▶ **WHAT THE TASK ASKS**: Reproduce, from the lines below, exactly the stretch that begins at the line containing "event names. -/" and ends at the line containing "def execQueueStop (s", both included.

▶ **DATASET**:
————
-- ==== Sys2Proof/Machine/Queues.lean ====
section
/-! DEFINITION. Host queues (02_host_queues): writes of the queue record and of the other registers, doorbells, the
service round of the firmware, the packets, and their completion. -/

namespace Sys2Proof.Machine

/-! ### The record (R28 to R31) -/

/-- The owning die of a queue (R26). -/
def dieOfQueue (n : Nat) : Nat := n / 256

/-- DRAINED (R28). -/
def Queue.drained (q : Queue) : Bool := q.inflight.isEmpty

/-- How many packets a ring holds. -/
def Queue.size64 (q : Queue) : Nat := 2 ^ (q.size.toNat + 6)

/-- An applied write of the record: the version rises and the replicas of the other dies go (R31). -/
def State.versioned (s : State) (n : Nat) : State :=
  let s := s.modQueue n (fun q => { q with ver := q.ver + 1 })
  { s with dies := s.dies.mapVals (fun d x => if d = dieOfQueue n then x else { x with replicas := x.replicas.drop n }) }

/-- A replica of a queue record at a die that holds none, or one older than the version that served the work (R31,
log 117). -/
def State.fetchRecord (s : State) (die n : Nat) (ver : BitVec 32) : State :=
  if die = dieOfQueue n ∨ ((s.die die).replicas.find n).any (fun q => decide (ver.toNat ≤ q.ver.toNat)) then s
  else s.modDie die (fun d => { d with replicas := d.replicas.put n (s.queue n) })

/-- A write of EN and STOP (R28), judged by the value of STOP after the write; in STATE 3 a STOP of 0 is ignored. -/
def Queue.control (q : Queue) (en stop : Bool) : Queue :=
  let q := if q.state = 3#2 && !stop then q else { q with stop := stop }
  if q.state = 0#2 then
    if en then { q with en := true, state := if stop then 2 else 1, rdx := 0, wrx := 0, waiting := false } else q
  else
    let q : Queue :=
      if q.state = 1#2 && stop then { q with state := 2, waiting := false }
      else if q.state = 2#2 && !stop then { q with state := 1 }
      else q
    if en then q else { q with en := false, held := true, waiting := false }

/-- ECLR (R28). -/
def Queue.clear (q : Queue) : Queue :=
  if q.state = 3#2 then { q with state := 2, ecode := 0, etype := 0, etag := 0, eidx := 0 } else q

/-- A write of EN and STOP at a queue; a disable whose queue is drained takes effect at once. -/
def State.queueControl (s : State) (n : Nat) (en stop : Bool) : State :=
  (s.modQueue n (fun q => q.control en stop)).settleDisable n

/-- A write of WRX (R29): the overrun is judged while EN reads 1 and no disable is held. -/
def State.doorbell (s : State) (n : Nat) (wrx : BitVec 32) : State :=
  let s := s.modQueue n (fun q => { q with wrx := wrx })
  let q := s.queue n
  if q.en && !q.held && decide (q.size64 < (wrx - q.rdx).toNat) then s.queueError n 0x08 0 0 q.rdx else s

/-- QUEUE_ENABLE (R28): a write of EN = 1 with this STOP. -/
def execQueueEnable (n : Fin 1024) (stop : Bool) (s : State) : Out := .next ((s.queueControl n.val true stop).versioned n.val)

/-- QUEUE_DOORBELL (R29). -/
def execQueueDoorbell (n : Fin 1024) (wrx : BitVec 32) (s : State) : Out := .next ((s.doorbell n.val wrx).versioned n.val)

/-- The queue that an event names. -/
def State.selQueue (s : State) : Nat := s.sel % 1024

/-- QUEUE_STOP (R28): a write of STOP = 1 that leaves EN as it reads. -/
def execQueueStop (s : State) : Out :=
  .next ((s.queueControl s.selQueue (s.queue s.selQueue).en true).versioned s.selQueue)

/-- QUEUE_RESUME (R28): a write of STOP = 0 that leaves EN as it reads. -/
def execQueueResume (s : State) : Out :=
  .next ((s.queueControl s.selQueue (s.queue s.selQueue).en false).versioned s.selQueue)

/-- QUEUE_DISABLE (R28): a write of EN = 0 that leaves STOP as it reads. -/
def execQueueDisable (s : State) : Out :=
  .next ((s.queueControl s.selQueue false (s.queue s.selQueue).stop).versioned s.selQueue)

/-- QUEUE_DISABLE_DONE (R28). -/
def execQueueDisableDone (s : State) : Out := .next (s.settleDisable s.selQueue)

/-- QUEUE_ECLR (R28): a write of ECLR = 1. -/
def execQueueEclr (s : State) : Out := .next ((s.modQueue s.selQueue Queue.clear).versioned s.selQueue)

/-! ### Register writes (R5, R26 to R28, R67, R80, R130, R201, R211, R370) -/

/-- QOWN_WRITE (R26): dropped unless the queue is disabled. -/
def State.writeQown (s : State) (n : Nat) (v : BitVec 32) : State :=
  if (s.queue n).state = 0#2 then
    { s with qown := s.qown.put n ⟨v.extractLsb' 0 6, v.getLsbD 6, v.extractLsb' 7 10⟩ }
  else s

/-- QOWN_WRITE (R26). -/
def execQownWrite (n : Fin 1024) (v : BitVec 32) (s : State) : Out := .next (s.writeQown n.val v)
————
▶ **YOUR SOLUTION**:
/-- The queue that an event names. -/
def State.selQueue (s : State) : Nat := s.sel % 1024

/-- QUEUE_STOP (R28): a write of STOP = 1 that leaves EN as it reads. -/
def execQueueStop (s : State) : Out :=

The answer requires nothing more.